6. Dès lors qu'il ressort des pièces que M. A bénéficie d'une attestation de demande d'asile en " procédure normale ", il n'y a pas lieu d'enjoindre à l'autorité administrative d'enregistrer la demande d'asile de l'intéressé selon cette procédure. De même, il n'y a pas lieu, pour les mêmes raisons d'enjoindre le réexamen de la situation de M. A. Il n'y a donc également pas lieu d'octroyer une astreinte pour des injonctions qui n'existent pas.
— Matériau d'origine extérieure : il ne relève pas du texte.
section
/-! O60: what an event does to the host, said once for every event, and that it keeps the host's pairs unique and sends only the host's
own records (spec/40_host_control_plane.md R55, R56, R68, R69). -/

namespace Sys2Proof.Machine

open Sys2Proof

variable {n : Nat} {h : ControlPlane}

/-! ### The host's procedures, an equation per case -/

/-- The record a note-off leaves in its slot (R59). -/
def releasedRecord (old : Assignment) (vel : Byte) : Assignment :=
  { old with enabled := 0, velocity := if vel = 0 then old.velocity else vel }

/-- The record a note-on puts in its slot (R60). -/
def newRecord (h : ControlPlane) (ch : BitVec 4) (note vel : Byte) : Assignment :=
  ⟨1, h.instrumentByte, note, ch.setWidth 8, vel⟩

section
variable {ch : BitVec 4} {note vel : Byte} {j : Nat}

theorem noteOff_unmatched (hm : findMatching n h note (ch.setWidth 8) = none) : noteOff n h ch note vel = (h, []) := by
  rw [noteOff, hm]

theorem noteOff_matched (hm : findMatching n h note (ch.setWidth 8) = some j) :
    noteOff n h ch note vel =
      (h.setEntry j (releasedRecord (h.entry j) vel), [genPacket j (releasedRecord (h.entry j) vel)]) := by
  rw [noteOff, hm]
  simp only [ne_eq, ite_not, releasedRecord]

theorem noteOn_zero : noteOn n h ch note 0 = noteOff n h ch note 0 := if_pos rfl

theorem noteOn_full (hvel : vel ≠ 0) (hv : findVacant n h = none) : noteOn n h ch note vel = (h, []) := by
  rw [noteOn, if_neg hvel, allocate, hv]

theorem noteOn_vacant (hvel : vel ≠ 0) (hv : findVacant n h = some j) :
    noteOn n h ch note vel =
      ({ h.setEntry j (newRecord h ch note vel) with cursor := (j + 1) % n }, [genPacket j (newRecord h ch note vel)]) := by
  rw [noteOn, if_neg hvel, allocate, hv]
  rfl

end

/-! ### The interpreter -/

/-- `r` writes the record `a` into slot `j` and sends it. -/
def WritesRecord (n : Nat) (h : ControlPlane) (r : HostResult) (j : Nat) (a : Assignment) : Prop :=
  j < n ∧ ∃ cur, r = ({ h.setEntry j a with cursor := cur }, [genPacket j a])

/-- `r` replaces the GlobalState and sends it. -/
def WritesGlobals (h : ControlPlane) (r : HostResult) : Prop :=
  ∃ g, r = ({ h with globals := g }, [encodeGlobal g])

theorem noteOff_cases (n : Nat) (h : ControlPlane) (ch : BitVec 4) (note vel : Byte) :
    noteOff n h ch note vel = (h, []) ∨
      ∃ j a, WritesRecord n h (noteOff n h ch note vel) j a ∧ a.enabled = 0 := by
  cases hm : findMatching n h note (ch.setWidth 8) with
  | none => exact .inl (noteOff_unmatched hm)
  | some j => exact .inr ⟨j, _, ⟨findMatching_lt hm, h.cursor, noteOff_matched hm⟩, rfl⟩

/-- All a message can do: nothing; disable a slot; as a note-on, give a slot its note; or, as a pitch-bend, change the GlobalState. -/
theorem midiMessage_cases (n : Nat) (h : ControlPlane) (msg : Packet) :
    midiMessage n h msg = (h, []) ∨
    (∃ j a, WritesRecord n h (midiMessage n h msg) j a ∧ a.enabled = 0) ∨
    (∃ j ch note vel, WritesRecord n h (midiMessage n h msg) j (newRecord h ch note vel) ∧
      parseMidi msg = .noteOn ch note vel ∧ vel ≠ 0) ∨
    WritesGlobals h (midiMessage n h msg) := by
  unfold midiMessage
  split
  · next ch note vel _ => exact (noteOff_cases n h ch note vel).imp_right .inl
  · next ch note vel hm =>
    by_cases hvel : vel = 0
    · subst hvel
      rw [noteOn_zero]
      exact (noteOff_cases n h ch note 0).imp_right .inl
    · cases hv : findVacant n h with
      | none => exact .inl (noteOn_full hvel hv)
      | some j => exact .inr (.inr (.inl ⟨j, ch, note, vel, ⟨findVacant_lt hv, _, noteOn_vacant hvel hv⟩, hm, hvel⟩))
  · exact .inr (.inr (.inr ⟨_, rfl⟩))
  · exact .inl rfl
  · exact .inl rfl

/-! ### What is sent -/

/-- The packets of `r` carry the host's GlobalState and records as they stand after the procedure (R69). -/
def SendsOwnRecords (n : Nat) (r : HostResult) : Prop :=
  ∀ p ∈ r.2, p = encodeGlobal r.1.globals ∨ ∃ j < n, p = genPacket j (r.1.entry j)

/-- What a conforming host sends of its own is conforming (R68). -/
theorem SendsOwnRecords.conforming {r : HostResult} (hr : SendsOwnRecords n r) (hc : r.1.Conforms n) :
    ∀ p ∈ r.2, ConformingPacket n p := by
  intro p hp
  rcases hr p hp with rfl | ⟨j, hj, rfl⟩
  · exact .inl ⟨_, rfl⟩
  · exact .inr ⟨j, _, hj, entry_conforms hc hj, rfl⟩

theorem sendsOwnRecords_nothing : SendsOwnRecords n (h, []) := fun _ hp => nomatch hp

theorem WritesGlobals.sendsOwnRecords {r : HostResult} (hr : WritesGlobals h r) : SendsOwnRecords n r := by
  obtain ⟨g, rfl⟩ := hr
  exact fun p hp => .inl (List.mem_singleton.1 hp)

theorem WritesRecord.sendsOwnRecords {r : HostResult} {j : Nat} {a : Assignment} (hlen : h.table.length = n)
    (hr : WritesRecord n h r j a) : SendsOwnRecords n r := by
  obtain ⟨hj, cur, rfl⟩ := hr
  intro p hp
  refine .inr ⟨j, hj, ?_⟩
  rw [List.mem_singleton.1 hp, ControlPlane.setEntry, entry_set (hlen ▸ hj), if_pos rfl]

theorem midiMessage_sendsOwnRecords (hlen : h.table.length = n) (msg : Packet) :
    SendsOwnRecords n (midiMessage n h msg) := by
  rcases midiMessage_cases n h msg with hr | ⟨j, a, hr, -⟩ | ⟨j, ch, note, vel, hr, -⟩ | hr
  · exact hr ▸ sendsOwnRecords_nothing
  · exact hr.sendsOwnRecords hlen
  · exact hr.sendsOwnRecords hlen
  · exact hr.sendsOwnRecords

/-- Every record of a fresh host is zero (R55, log 15). -/
theorem hostStart_entry (h : ControlPlane) (g : GlobalRecord) (sync : Bool) {j : Nat} (hj : j < n) :
    (hostStart n h g sync).1.entry j = zeroAssignment :=
  List.getD_replicate _ hj

theorem hostStart_sent (n : Nat) (h : ControlPlane) (g : GlobalRecord) :
    (hostStart n h g true).2 = encodeGlobal g :: (List.range n).map (genPacket · zeroAssignment) :=
  congrArg (encodeGlobal g :: ·) (syncPackets_fresh rfl)

theorem hostStart_sendsOwnRecords (h : ControlPlane) (g : GlobalRecord) (sync : Bool) :
    SendsOwnRecords n (hostStart n h g sync) := by
  intro p hp
  cases sync with
  | false => exact .inl (List.mem_singleton.1 hp)
  | true =>
    rw [hostStart_sent, List.mem_cons, List.mem_map] at hp
    rcases hp with rfl | ⟨j, hj, rfl⟩
    · exact .inl rfl
    · have hj := List.mem_range.1 hj
      exact .inr ⟨j, hj, by rw [hostStart_entry h g true hj]⟩

/-! ### Unique pairs -/

/-- Writing a record keeps the pairs unique if, when enabled, it brings a pair that no enabled slot holds (R56). -/
theorem WritesRecord.pairsUnique {r : HostResult} {j : Nat} {a : Assignment} (hlen : h.table.length = n)
    (hu : h.PairsUnique n) (hr : WritesRecord n h r j a)
    (ha : a.enabled ≠ 0 → findMatching n h a.noteIndex a.channelIndex = none) : r.1.PairsUnique n := by
  obtain ⟨hj, cur, rfl⟩ := hr
  have hnew {k : Nat} (hk : k < n) (hena : isEnabled a = true) (henk : isEnabled (h.entry k) = true) :
      ¬ ((h.entry k).noteIndex = a.noteIndex ∧ (h.entry k).channelIndex = a.channelIndex) := fun hpair =>
    findMatching_eq_none.1 (ha ((isEnabled_eq_true a).1 hena)) k hk ⟨(isEnabled_eq_true _).1 henk, hpair⟩
  intro k l hk hl
  simp only [ControlPlane.setEntry, entry_set (hlen ▸ hj)]
  split_ifs with hjk hjl hjl
  · exact fun _ _ _ _ => hjk.symm.trans hjl
  · exact fun hena henl hnote hchan => absurd ⟨hnote.symm, hchan.symm⟩ (hnew hl hena henl)
  · exact fun henk hena hnote hchan => absurd ⟨hnote, hchan⟩ (hnew hk hena henk)
  · exact hu k l hk hl

theorem WritesGlobals.pairsUnique {r : HostResult} (hu : h.PairsUnique n) (hr : WritesGlobals h r) :
    r.1.PairsUnique n := by
  obtain ⟨g, rfl⟩ := hr
  exact hu

theorem midiMessage_pairsUnique (hlen : h.table.length = n) (hu : h.PairsUnique n) {msg : Packet}
    (hnew : (Event.midi msg).BringsNewPair n h) : (midiMessage n h msg).1.PairsUnique n := by
  rcases midiMessage_cases n h msg with hr | ⟨j, a, hr, hoff⟩ | ⟨j, ch, note, vel, hr, hm, hvel⟩ | hr
  · rw [hr]
    exact hu
  · exact hr.pairsUnique hlen hu fun hon => absurd hoff hon
  · exact hr.pairsUnique hlen hu fun _ => hnew msg ch note vel rfl hm hvel
  · exact hr.pairsUnique hu

/-- A fresh host has no enabled slot (R55). -/
theorem hostStart_pairsUnique (h : ControlPlane) (g : GlobalRecord) (sync : Bool) :
    (hostStart n h g sync).1.PairsUnique n := by
  intro j k hj _ hon
  rw [hostStart_entry h g sync hj] at hon
  exact absurd hon (by decide)

/-! ### Events and steps -/

/-- What an event asks of the host; an event of the block asks nothing. -/
def eventResult (n : Nat) (h : ControlPlane) : Event → HostResult
  | .midi msg => midiMessage n h msg
  | .hostStart g sync => hostStart n h g sync
  | .hostSet vol env => hostSet h vol env
  | .reset | .tick | .cmd _ | .deliver => (h, [])

theorem eventResult_conforms (hn : 1 ≤ n) (hc : h.Conforms n) (e : Event) : (eventResult n h e).1.Conforms n := by
  cases e with
  | midi msg => exact midiMessage_conforms hc msg
  | hostStart g sync => exact hostStart_conforms hn h g sync
  | hostSet vol env => exact hostSet_conforms hc vol env
  | reset | tick | cmd _ | deliver => exact hc

theorem eventResult_sendsOwnRecords (hlen : h.table.length = n) (e : Event) : SendsOwnRecords n (eventResult n h e) := by
  cases e with
  | midi msg => exact midiMessage_sendsOwnRecords hlen msg
  | hostStart g sync => exact hostStart_sendsOwnRecords h g sync
  | hostSet vol env => exact WritesGlobals.sendsOwnRecords (h := h) ⟨_, rfl⟩
  | reset | tick | cmd _ | deliver => exact sendsOwnRecords_nothing

theorem eventResult_pairsUnique (hlen : h.table.length = n) (hu : h.PairsUnique n) {e : Event}
    (hnew : e.BringsNewPair n h) : (eventResult n h e).1.PairsUnique n := by
  cases e with
  | midi msg => exact midiMessage_pairsUnique hlen hu hnew
  | hostStart g sync => exact hostStart_pairsUnique h g sync
  | hostSet vol env => exact WritesGlobals.pairsUnique (h := h) hu ⟨_, rfl⟩
  | reset | tick | cmd _ | deliver => exact hu

section
variable {s t : State}

/-- Taking an event does to the host what the event asks, and puts on the link no packet but those it asks for. -/
theorem takeEvent_host (e : Event) (s : State) :
    (takeEvent e s).2.control = (eventResult s.cfg.nGenerators s.control e).1 ∧
    (takeEvent e s).2.link ⊆ s.link ++ (eventResult s.cfg.nGenerators s.control e).2 := by
  cases e with
  | midi _ | hostStart _ _ | hostSet _ _ => exact ⟨rfl, List.Subset.refl _⟩
  | reset | tick | cmd _ => exact ⟨rfl, List.subset_append_left _ _⟩
  | deliver =>
    simp only [takeEvent, eventResult, List.append_nil]
    cases hl : s.link with
    | nil => simp [deliverNext_nil hl, hl]
    | cons p ps => simp [deliverNext_cons hl]

/-- An operation an event selects leaves the host alone and puts nothing on the link (R124). -/
theorem exec_selected_host {i : Instr} (hi : selectedByEvent i = true) (ht : exec i s = .next t) :
    t.control = s.control ∧ t.link ⊆ s.link := by
  cases i with
  | reset =>
    cases ht
    exact ⟨rfl, List.nil_subset _⟩
  | tick =>
    rw [exec_tick] at ht
    cases ht
    exact ⟨rfl, List.Subset.refl _⟩
  | pktGlobal r =>
    cases ht
    exact ⟨rfl, List.Subset.refl _⟩
  | pktGenerator j rf a =>
    cases ht
    exact ⟨modifyVoice_control j _, by simp⟩
  | pktIgnored =>
    cases ht
    exact ⟨rfl, List.Subset.refl _⟩
  | _ => cases hi

theorem step_next_valid (ht : step s = .next t) : s.cfg.valid = true := by
  by_contra hc
  rw [step, if_neg hc] at ht
  cases ht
Sur les frais liés au litige :

7. M. A a obtenu, à titre provisoire, le bénéfice de l'aide juridictionnelle. Par suite, son avocat peut se prévaloir des dispositions de l'article L. 761-1 du code de justice administrative et du deuxième alinéa de l'article 37 de la loi du 10 juillet 1991. Il y a lieu, dans les circonstances de l'espèce, et sous réserve que M. A soit admis définitivement à l'aide juridictionnelle et Me Sarhane, avocat de ce dernier, renonce à percevoir la somme correspondant à la part contributive de l'État, de mettre à la charge de l'État le versement de 1 500 euros à Me Sarhane. Dans l'hypothèse où M. A ne serait pas admis à l'aide juridictionnelle, cette somme lui sera versée directement.

D E C I D E :

Article 1er : M. B A est admis, à titre provisoire, au bénéfice de l'aide juridictionnelle.
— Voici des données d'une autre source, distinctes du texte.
-- ==== Sys2Proof/Tests/Slice0.lean ====
section
/-! SUPPORT. The model's own tests: the well-formedness smoke test, words of the spec decoded, one step of each command
against the vectors of 95_test_vectors.md, and for every statement with hypotheses a witness that meets them. -/

namespace Sys2Proof.Tests

open Sys2Proof.Machine Sys2Proof.Claims

/-! ### WellFormed refuses an operand that does not fit its field (R73) -/

theorem test_wf_refuses_inW : (Instr.resize 32 1 1).wf = false := by decide
theorem test_wf_refuses_outW : (Instr.resize 1 32 1).wf = false := by decide
theorem test_wf_refuses_lastW : (Instr.resize 1 1 32).wf = false := by decide
theorem test_wf_refuses_tier : (Instr.fwd 16 0).wf = false := by decide
theorem test_wf_refuses_value : (Instr.fwd 0 32768).wf = false := by decide
theorem test_wf_refuses_cp : (Instr.rev 0x200000).wf = false := by decide
/-- "It accepts every value that fits, including the widths and tiers that fail when the command runs" (R73). -/
theorem test_wf_accepts_failing_operands :
    (Instr.resize 0 31 31).wf = true ∧ (Instr.fwd 15 32767).wf = true ∧ (Instr.rev 0x1FFFFF).wf = true := by decide

/-! ### Words written out from the encodings of R59 to R62, and the words 95_test_vectors.md prints -/

theorem test_decode_nop : decodeWord 0x00000000 = .ok .nop := by decide
theorem test_decode_encode : decodeWord 0x00000002 = .ok .encode := by decide
theorem test_decode_decode : decodeWord 0x00000003 = .ok .decode := by decide
theorem test_decode_clear : decodeWord 0x00000006 = .ok .clear := by decide
/-- reserved 000000000, LAST_W 00010, OUT_W 00011, IN_W 00100, reserved 0000, OP 0001 (RS3). -/
theorem test_decode_resize : decodeWord 0b000000000_00010_00011_00100_0000_0001 = .ok (.resize 4 3 2) := by decide
/-- RS1's word. -/
theorem test_decode_resize_vector : decodeWord 0x0021E801 = .ok (.resize 8 15 8) := by decide
/-- reserved 000000000, VALUE 010010000110010, TIER 0000, OP 0100 (LK2: value 9266). -/
theorem test_decode_fwd : decodeWord 0b000000000_010010000110010_0000_0100 = .ok (.fwd 0 9266) := by decide
/-- LK9's word. -/
theorem test_decode_fwd_vector : decodeWord 0x00007F14 = .ok (.fwd 1 127) := by decide
/-- reserved 000, CP 0 0000 1011 0010 0011 0010, reserved 0000, OP 0101 (LK16: 0xB232). -/
theorem test_decode_rev : decodeWord 0b000_000001011001000110010_0000_0101 = .ok (.rev 0xB232) := by decide
/-- LK32's word. -/
theorem test_decode_rev_vector : decodeWord 0x1FFFFF05 = .ok (.rev 0x1FFFFF) := by decide
/-- RS20, RS21, LK15, LK33, LK34 and the ENCODE word with a reserved bit: one reserved bit makes a word illegal (R64). -/
theorem test_reserved_bits_are_illegal :
    decodeWord 0x0021E811 = .error (.reservedBits 1) ∧ decodeWord 0x00A1E801 = .error (.reservedBits 1) ∧
    decodeWord 0x00800004 = .error (.reservedBits 4) ∧ decodeWord 0x20000005 = .error (.reservedBits 5) ∧
    decodeWord 0x00B23215 = .error (.reservedBits 5) ∧ decodeWord 0x00000012 = .error (.reservedBits 2) := by decide
/-- OP 0x7 and 0xF are reserved (R65). -/
theorem test_reserved_opcodes_are_illegal :
    decodeWord 0x00000007 = .error (.reservedOpcode 7) ∧ decodeWord 0x0000000F = .error (.reservedOpcode 15) := by decide
/-- The words of RS1, LK14 and LK22. -/
theorem test_encode_words :
    encode (.resize 8 15 8) = 0x0021E801 ∧ encode (.fwd 2 200) = 0x0000C824 ∧ encode (.rev 0x1BF) = 0x0001BF05 := by
  decide
/-- A command has 32 bits: a number that needs more is no command (R57). -/
theorem test_table_word :
    decodeTableWord 32 0x00243204 = some (.fwd 0 9266) ∧ decodeTableWord 40 0x0100000000 = none := by decide

/-! ### One step of each command (95_test_vectors.md; the words are the vectors' own) -/

/-- A device of the given depths after reset, with the entries and IN_LEN written and the command word accepted. -/
def inFlight (inDepth outDepth len : Nat) (vs : List Word) (w : Word) : State :=
  acceptCommand w
    { State.resetOf { Config.testDevice with inDepth := inDepth, outDepth := outDepth } with
      inMem := Memory.storeAll [] 0 vs, inLen := BitVec.ofNat 32 len }

/-- The TEST_ROM device with depths 64, with these entries loaded and this command word accepted. -/
def flying (vs : List Word) (w : Word) : State := inFlight 64 64 vs.length vs w

/-- A fact about the next state; false if the machine stops. -/
def nextIs (f : State → Bool) : Host.Outcome State Fault Refusal → Bool
  | .next t => f t
  | .fault _ => false
  | .refused _ => false

/-- STATUS and the first results, as the host reads them while BUSY = 0. -/
def outcome (n : Nat) (t : State) : Word × Word × List (Option Word) :=
  (hostRead statusAddr t, hostRead outLenAddr t, (List.range n).map (Memory.lookup t.outMem))

/-- RS3: last_w < in_w, the stream 0101 0110 11, a partial last group. -/
theorem test_resize_rs3 :
    nextIs (fun t => outcome 4 t == (2, 4, [some 0x30002, some 0x30005, some 0x30005, some 0x10001]))
      (step (flying [5, 6, 7] 0x00086401)) = true := by decide +kernel
/-- RS18: BadWidth is reported before InputLength. -/
theorem test_resize_rs18 :
    nextIs (fun t => outcome 0 t == (0x806, 0, []) && t.errPos == 0xFFFFFFFF)
      (step (inFlight 64 64 65 [] 0x0021E001)) = true := by decide +kernel
/-- EN1: "Hello". -/
theorem test_encode_en1 :
    nextIs (fun t => outcome 3 t == (2, 3, [some 0xB232, some 0x691B, some 0x9BFF]))
      (step (flying [0x48, 0x65, 0x6C, 0x6C, 0x6F] 2)) = true := by decide +kernel
/-- EN13: final width 1, tier 1. -/
theorem test_encode_en13 :
    nextIs (fun t => outcome 2 t == (2, 2, [some 0x971A, some 0x01BF])) (step (flying [0x12, 0x34] 2)) = true := by
  decide +kernel
/-- DE5: a tier-1 last character, last_w = 7. -/
theorem test_decode_de5 :
    nextIs (fun t => outcome 2 t == (2, 2, [some 0xFF, some 0xFF])) (step (flying [0x8DFF, 0x028F] 3)) = true := by
  decide +kernel
/-- DE21: MisplacedPadding at 1, before InvalidCharacter at 2. -/
theorem test_decode_de21 :
    nextIs (fun t => outcome 0 t == (0x506, 0, []) && t.errPos == 1) (step (flying [0x8E00, 0x01BF, 0x41] 3)) = true := by
  decide +kernel
/-- LK4: the first value of block 512. -/
theorem test_fwd_lk4 : nextIs (fun t => t.lkRes == 0x80004E00) (step (flying [] 0x00400004)) = true := by decide +kernel
/-- LK14: the tier is checked before the value. -/
theorem test_fwd_lk14 :
    nextIs (fun t => t.lkRes == 0 && outcome 0 t == (0x206, 0, [])) (step (flying [] 0x0000C824)) = true := by
  decide +kernel
/-- LK23: tier 1, value 64. -/
theorem test_rev_lk23 : nextIs (fun t => t.lkRes == 0x80010040) (step (flying [] 0x00025005)) = true := by decide +kernel
/-- LK29: a surrogate. -/
theorem test_rev_lk29 : nextIs (fun t => outcome 0 t == (0x606, 0, [])) (step (flying [] 0x00D80005)) = true := by
  decide +kernel
/-- R79: NOP keeps an earlier error report. -/
theorem test_nop_keeps_the_report :
    nextIs (fun t => hostRead statusAddr t == 0x70E)
      (step { flying [] 0 with err := true, errCode := 7, haz := true }) = true := by decide +kernel
/-- R80: CLEAR zeroes the report, HAZ, OUT_LEN and LKRES, and keeps IN_LEN. -/
theorem test_clear :
    nextIs (fun t => hostRead statusAddr t == 2 && t.outLen == 0 && t.lkRes == 0 && t.inLen == 2)
      (step { flying [1, 2] 6 with err := true, errCode := 7, haz := true, outLen := 5, lkRes := 9 }) = true := by
  decide +kernel
/-- RS20: an illegal word leaves OUT_LEN as it was (R81). -/
theorem test_illegal_rs20 :
    nextIs (fun t => hostRead statusAddr t == 0x706 && t.outLen == 3)
      (step { flying [4] 0x0021E811 with outLen := 3 }) = true := by decide +kernel
/-- The host's word runs as the first command after reset (LK2). -/
theorem test_withFetchWord :
    nextIs (fun t => t.lkRes == 0x8000B232) (step (State.reset.withFetchWord 32 0x00243204)) = true := by decide +kernel
/-- R144: a write of IN_LEN in the BUSY window is dropped and sets HAZ; STATUS then reads BUSY and HAZ, whatever the
unspecified bits are. -/
theorem test_busy_write_is_dropped :
    hostWrite inLenAddr 7 (flying [1] 2) = { flying [1] 2 with haz := true } := by decide +kernel

/-- R74, R75: the write turn of `ISSUE CLEAR` accepts the word 0x0000_0006. -/
theorem test_write_turn_issues :
    nextIs (fun t => t.cmdl == 6 && t.busy && !t.done && t.script == [.wait])
      (step { State.reset with done := true, script := runCommand .clear }) = true := by decide +kernel
/-- R74: COPYOUT's second turn writes r6 to the input entry. -/
theorem test_write_turn_from_register :
    nextIs (fun t => inEntry t 0 == 0xB232)
      (step
        { State.reset with
          hostRegs := State.reset.hostRegs.set 6 0xB232, script := [.write (inAddr 0) (.reg 6)] }) = true := by
  decide +kernel
/-- R144: a write turn of CTRL in the BUSY window is dropped and sets HAZ. -/
theorem test_write_turn_while_busy :
    nextIs (fun t => t.cmdl == 2 && t.busy && t.haz) (step { flying [1] 2 with script := issue .clear }) = true := by
  decide +kernel
/-- P3: `if (r0 & 4) != 0 goto fail` is taken after DECODE's error, STATUS = 0x0000_0506, and not after a success. -/
theorem test_skip_turn_p3 :
    nextIs (fun t => t.script == [.read 1 errPosAddr])
      (step
        { State.reset with
          hostRegs := State.reset.hostRegs.set 0 0x506, script := [.skipIfSet 0 4 1, .wait, .read 1 errPosAddr] }) =
      true ∧
    nextIs (fun t => t.script == [.wait, .read 1 errPosAddr])
      (step
        { State.reset with
          hostRegs := State.reset.hostRegs.set 0 2, script := [.skipIfSet 0 4 1, .wait, .read 1 errPosAddr] }) =
      true := by decide +kernel

/-! ### Witnesses: the hypotheses of each statement hold somewhere -/

/-- WF_ROM does not read the depths (R94). -/
theorem romWf_depths (c : Config) (i o : Nat) : romWf { c with inDepth := i, outDepth := o } = romWf c := rfl

/-- The reverse lookup does not read the depths (R97). -/
theorem rev_depths (c : Config) (i o cp : Nat) : rev { c with inDepth := i, outDepth := o } cp = rev c cp := rfl

/-- Any legal depths make a legal device of TEST_ROM. -/
theorem legal_depths {i o : Nat} (hi : 1 ≤ i ∧ i ≤ 2 ^ 20) (ho : 1 ≤ o ∧ o ≤ 2 ^ 20) :
    configLegal { Config.testDevice with inDepth := i, outDepth := o } = true :=
  (configLegal_iff _).2 ⟨(romWf_depths Config.testDevice i o).trans (romWf_of_legal testDevice_legal), hi, ho⟩

/-- Both ends of R7's depths. -/
theorem witness_depths :
    configLegal { Config.testDevice with inDepth := 1, outDepth := 2 ^ 20 } = true :=
  legal_depths (by decide) (by decide)

theorem legal_inFlight {i o : Nat} (len : Nat) (vs : List Word) (w : Word) (hi : 1 ≤ i ∧ i ≤ 2 ^ 20)
    (ho : 1 ≤ o ∧ o ≤ 2 ^ 20) : configLegal (inFlight i o len vs w).cfg = true := legal_depths hi ho

theorem witness_EncodeThenDecode :
    Instr.nop.wf = true ∧ (Instr.resize 31 31 31).wf = true ∧ Instr.encode.wf = true ∧ Instr.decode.wf = true ∧
    (Instr.fwd 15 32767).wf = true ∧ (Instr.rev 0x1FFFFF).wf = true ∧ Instr.clear.wf = true := by decide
Article 2 : L'arrêté du 19 décembre 2023 par lequel la préfète du Val-de-Marne a prononcé le transfert de M. B A aux autorités autrichiennes est annulé.

Article 3 : L'État (préfète du Val-de-Marne) versera à Me Sarhane, conseil de M. B A, une somme de 1 500 euros en application des dispositions de l'article L. 761-1 du code de justice administrative et du deuxième alinéa de l'article 37 de la loi du 10 juillet 1991, sous réserve de l'admission définitive de M. B A à l'aide juridictionnelle et sous réserve que Me Sarhane renonce à percevoir la somme correspondant à la part contributive de l'État. Dans l'hypothèse où M. B A ne serait pas admis à l'aide juridictionnelle, cette somme lui sera versée directement.

Article 4 : Le surplus des conclusions de la requête de M. B A est rejeté.

Article 5 : Le présent jugement sera notifié à M. B A et à la préfète du Val-de-Marne.

Rendu public par mise à disposition au greffe le 10 juillet 2024.

Le magistrat désigné,

Signé : G. Girard-Ratrenaharimanga

La greffière,

Signé : S. Aït Moussa

La République mande et ordonne à la préfète du Val-de-Marne en ce qui la concerne ou à tous commissaires de justice à ce requis en ce qui concerne les voies de droit commun contre les parties privées de pourvoir à l'exécution du présent jugement.